Task:
Of the lines listed below, return exactly those that run from the line containing "let o := driveOutlet d" through the line containing "DRIVE_FAULT_CLEAR (R170). -/", both included.

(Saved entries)
▬▬▬
/-- Pin tag data older than 2 s before ENERGY_TRANSFER are a TAGS fault, in PLUGGED and before the cable check has passed
too, once a reading has been made since the plug-in (Table 06-7); from ENERGY_TRANSFER on a stop trigger (R161) (DESIGN
CHOICE, log 81). -/
def staleTags (s : State) (o : Fin 2) : State :=
  let has := ((s.cooling[o]).input[(0 : Fin 8)]).valid
  match s.outlet[o].st with
  | .plugged => if has then outletFault s o .tags else s
  | .cableCheck => if has || s.outlet[o].cablePass then outletFault s o .tags else s
  | .identified => outletFault s o .tags
  | .authorised => outletFault s o .tags
  | .isolationTest => outletFault s o .tags
  | .precharge => outletFault s o .tags
  | _ => stopTrigger s o .tagAge

/-- TAG_STALE_2S (R28, R161, Table 06-7) (DESIGN CHOICE, log 81). -/
def execTagStale2s (o : Fin 2) (s : State) : Out :=
  .next (if olderThan s o 2000000000 then
    staleTags (updCooling s o fun c => { c with stale2 := true }) o
    else s)

/-- The outlet of a cooling drive. -/
def driveOutlet (d : Fin 6) : Fin 2 := if d < 3 then 0 else 1

/-- A drive replaced by its image. -/
def updDrive (s : State) (d : Fin 6) (f : Drive → Drive) : State := { s with drive := upd s.drive d f }

/-- TACH_MIN in rpm. -/
def tachMin (s : State) (o : Fin 2) : Nat := cfgN s 0x22 o 0x004 15 8 * 100

/-- The duty of a drive's pin in steps of 1/1,024 (R170), rounded down (DESIGN CHOICE, log 83). -/
def coolDuty (s : State) (d : Fin 6) : Nat := ((max 0 s.sx.cool[d]) * 1024 / unit31).toNat

/-- The speed that TACH pulses counted over a time give, at 2 pulses a revolution (R170). -/
def tachRpm (pulses ms : Nat) : Nat := pulses * 30000 / ms

/-- A measured speed: one that reaches TACH_MIN restarts the count. A count over no time measures nothing. -/
def takeSpeed (s : State) (d : Fin 6) (pulses ms : Nat) : State :=
  if ms = 0 then s
  else
    let r := tachRpm pulses ms
    updDrive s d fun x => { x with rpm := r, slowMs := if tachMin s (driveOutlet d) ≤ r then 0 else x.slowMs }

/-- One more millisecond below TACH_MIN at a duty of at least 20 % (R170). -/
def countSlow (s : State) : State :=
  let d : Vector Drive 6 := Vector.ofFn fun k =>
    let x := s.drive[k]
    if 1024 ≤ 5 * coolDuty s k ∧ x.rpm < tachMin s (driveOutlet k) then { x with slowMs := x.slowMs + 1 } else x
  { s with drive := d }

/-- DRIVE_FAULT (R170, R172): the count has reached 2 s; a pump's fault sets UNCOOLED. -/
def execDriveFault (d : Fin 6) (pulses ms : Nat) (s : State) : Out :=
  .next (
    let o := driveOutlet d
    let t := takeSpeed s d pulses ms
    if t.drive[d].rpm < tachMin s o ∧ 2000 ≤ t.drive[d].slowMs ∧ t.drive[d].fault = false then
      let t := logDetect (updDrive t d fun x => { x with fault := true }) 0x0A03 .helm d
      if d = pumpOf o then setUncooled t o else t
    else t)

/-- DRIVE_FAULT_CLEAR (R170). -/
def execDriveFaultClear (d : Fin 6) (pulses ms : Nat) (s : State) : Out :=
  .next (
    let t := takeSpeed s d pulses ms
    if ms ≠ 0 ∧ tachMin s (driveOutlet d) ≤ t.drive[d].rpm ∧ s.drive[d].fault = true then
      logClear (updDrive t d fun x => { x with fault := false }) 0x0A03 .helm d else t)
▬▬▬
Solution to this exercise:
    let o := driveOutlet d
    let t := takeSpeed s d pulses ms
    if t.drive[d].rpm < tachMin s o ∧ 2000 ≤ t.drive[d].slowMs ∧ t.drive[d].fault = false then
      let t := logDetect (updDrive t d fun x => { x with fault := true }) 0x0A03 .helm d
      if d = pumpOf o then setUncooled t o else t
    else t)

/-- DRIVE_FAULT_CLEAR (R170). -/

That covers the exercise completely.